_Work order_: Below are records; reproduce exactly the lines from the first through the one containing "q.num 8, p.2)".

_Supplied information_:
/-- Read the tail of every enabled queue that holds no slot; the flag tells that one is still on its way. A queue in PAGE-WAIT keeps
the tail it had. -/
def State.readTails (s : State) : State × Bool :=
  (s.queues.filter fun q => q.live && !q.mapped).foldl (fun (p : State × Bool) q =>
    match p.1.distBytes q.asid q.ctl 128 (.ring q.num) with
    | .wait s => (s, p.2 || !s.tailFaulted q.num)
    | .dead s => (s.stopQueue q.num 8, p.2)
    | .ok s d => (s.modQueue q.num fun q => { q with tail := imageField d.val 0 8 }, p.2)) (s, false)

/-- What the rotation has read is used once. -/
def State.dropTails (s : State) : State := (s.queues.filter fun q => !q.mapped).foldl (fun s q => s.dropLooks (.unit (.ring q.num))) s

/-- Put a queue into a list ordered by class descending, then number. -/
def insertQueue (q : Queue) : List Queue → List Queue
  | [] => [q]
  | o :: os => if o.cls < q.cls || (o.cls = q.cls && q.num < o.num) then q :: o :: os else o :: insertQueue q os

/-- HEAD of a queue, which before its first turn in a slot is not known: it counts as non-empty then when its TAIL is
not zero. -/
def Queue.nonEmpty (q : Queue) : Bool := q.live && (q.head < q.tail || (q.fresh && q.tail ≠ 0))

/-- Reassign the slots by the tails that have been read. -/
def State.reassign (s : State) : State :=
  let keep := s.rotation.filter fun n => (s.queue? n).any (·.nonEmpty)
  let new := ((s.queues.filter fun q => q.nonEmpty && !keep.contains q.num).foldl (fun l q => insertQueue q l) []).map (·.num)
  let w := keep ++ new
  let slots := w.take 256
  let w := if w.length ≤ 256 then w else w.drop 256 ++ slots
  let s := { s with rotation := w, rotated := s.tcDist, queues := s.queues.map fun (q : Queue) => { q with mapped := slots.contains q.num, kept := if slots.contains q.num then q.kept else [] } }
  s.bindAll

/-- A rotation: the slots are reassigned once the tails have been read. -/
def State.rotate (s : State) : State :=
  let p := s.readTails
  if p.2 then p.1 else p.1.dropTails.reassign

/-! ### The queue table (R394) -/

/-- An entry of the queue table that keeps the rules. -/
def entryOk (img : Nat) : Bool :=
  let f (off n : Nat) : Nat := imageField img off n
  f 0 8 % 128 = 0 && f 8 8 % 128 = 0 && 4 ≤ f 0x10 1 && f 0x10 1 ≤ 16 && f 0x11 1 < 4 && f 0x12 2 ≤ 255 && f 0x14 1 ≤ 1 && f 0x15 11 = 0

def queueOfImage (n img : Nat) : Queue :=
  let f (off n : Nat) : Nat := imageField img off n
  ⟨n, f 0 8, f 8 8, f 0x10 1, f 0x11 1, f 0x12 2, f 0x14 1 = 1, false, false, 0, 0, none, none, none, [], true, 0, [], none⟩

/-- The image of an entry as service space reads it. -/
def Queue.image (q : Queue) : Nat :=
  q.base + q.ctl * 256 ^ 8 + q.log * 256 ^ 0x10 + q.cls * 256 ^ 0x11 + q.asid * 256 ^ 0x12 + (if q.enable then 256 ^ 0x14 else 0)

/-- What an entry must keep while it is not live: its reserved bits are zero. -/
def entryClear (img : Nat) : Bool := imageField img 0x14 1 ≤ 1 && imageField img 0x15 11 = 0

/-- Write an entry: a live entry takes only the clearing of its ENABLE, and an entry that breaks a rule does not go live. -/
def State.writeQueue (s : State) (n img : Nat) : State :=
  match s.queue? n with
  | some q =>
    if q.enable then
      (if img = Queue.image { q with enable := false } then (s.dropHead n).modQueue n fun q => { q with enable := false, mapped := false, record := none, waitW := none, eligible := none, kept := [], zeroed := none }
       else s.svcErr)
    else if !entryClear img || (imageField img 0x14 1 = 1 && !entryOk img) then s.svcErr
    else s.modQueue n fun _ => queueOfImage n img
  | none =>
    if 4096 ≤ n || !entryClear img || (imageField img 0x14 1 = 1 && !entryOk img) then s.svcErr
    else { s with queues := s.queues ++ [queueOfImage n img] }

/-! ### The end of a grid (R106, R420) -/

/-- Something of the grid is still on its way. -/
def State.gridBusy (s : State) (gid : Nat) : Bool :=
  (s.teams.any fun p => p.1.grid = gid) || (s.warps.any fun p => p.1.grid = gid) || (s.copies.any fun c => c.team.grid = gid) ||
    s.reqs.any fun q => q.users.any fun u => match u with
      | .out k _ => k.grid = gid
      | .unmap t _ => t.grid = gid
      | .unit (.context k) => k.grid = gid
      | .unit (.pool g) => g = gid
      | .over g _ => g = gid
      | _ => false

/-- A grid without a pool ends when every team has been placed and has exited. -/
def State.endQuiet (s : State) (gid : Nat) : State :=
  { s with grids := s.grids.modify gid fun g =>
      if g.ending.isNone && !g.pool && g.allPlaced && !(s.teams.any fun p => p.1.grid = gid) then { g with ending := some 0 } else g }

/-- The grid is gone. -/
def State.dropGrid (s : State) (gid : Nat) : State :=
  { s with grids := s.grids.erase gid, pods := s.pods.filter fun (p : Pod) => p.grid ≠ gid, steals := s.steals.filter fun (t : Steal) => t.grid ≠ gid }.unblockEnded

/-- Record the error of a grid, if it has one. -/
def State.gridRecord (s : State) (gid : Nat) (g : Grid) : Pooled Unit :=
  if g.ending = some 0 || g.ending = none || g.l.recorded then .ok s ()
  else match s.queue? g.l.queue with
    | none => .ok s ()
    | some q => match s.recordError q 3 g.l.index (g.ending.getD 0) with
      | .wait u => .wait u
      | .dead u => .ok { u with grids := u.grids.modify gid fun g => { g with l := { g.l with recorded := true } } } ()
      | .ok s _ => .ok { s with grids := s.grids.modify gid fun g => { g with l := { g.l with recorded := true } } } ()

/-- Complete a grid that has ended: when its writes have been acknowledged and passed, its error is recorded and
SIGNAL_ADDR raised; a declined SIGNAL_ADDR is an error of its own. -/
def State.gridComplete (s : State) (gid : Nat) : State :=
  let s := s.endQuiet gid
  match s.grid? gid with
  | none => s
  | some g =>
    if g.ending.isNone then s
    else
      let s := { s with grids := s.grids.modify gid fun g => { g with l := { g.l with inSet := false } } }.leaveAll
      match s.grid? gid with
      | none => s
      | some g =>
        if s.gridBusy gid || !s.passed bn1Unit g.gwct || !s.passed bn1Unit g.gwctC then s
        else match s.gridRecord gid g with
          | .wait u => u
          | .dead u => u
          | .ok s _ =>
            -- the record of an error performs before the increment
            if s.unitBusy (.unit (.ring g.l.queue)) then s
            else match s.signal g.asid g.l.signal.toNat (.signal gid) with
            | .wait u => u
            | .ok s _ => s.dropGrid gid
            | .dead u => { u with grids := u.grids.modify gid fun g => { g with ending := some 18, l := { g.l with recorded := false, signal := 0 } } }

_Response_:
/-- Read the tail of every enabled queue that holds no slot; the flag tells that one is still on its way. A queue in PAGE-WAIT keeps
the tail it had. -/
def State.readTails (s : State) : State × Bool :=
  (s.queues.filter fun q => q.live && !q.mapped).foldl (fun (p : State × Bool) q =>
    match p.1.distBytes q.asid q.ctl 128 (.ring q.num) with
    | .wait s => (s, p.2 || !s.tailFaulted q.num)
    | .dead s => (s.stopQueue q.num 8, p.2)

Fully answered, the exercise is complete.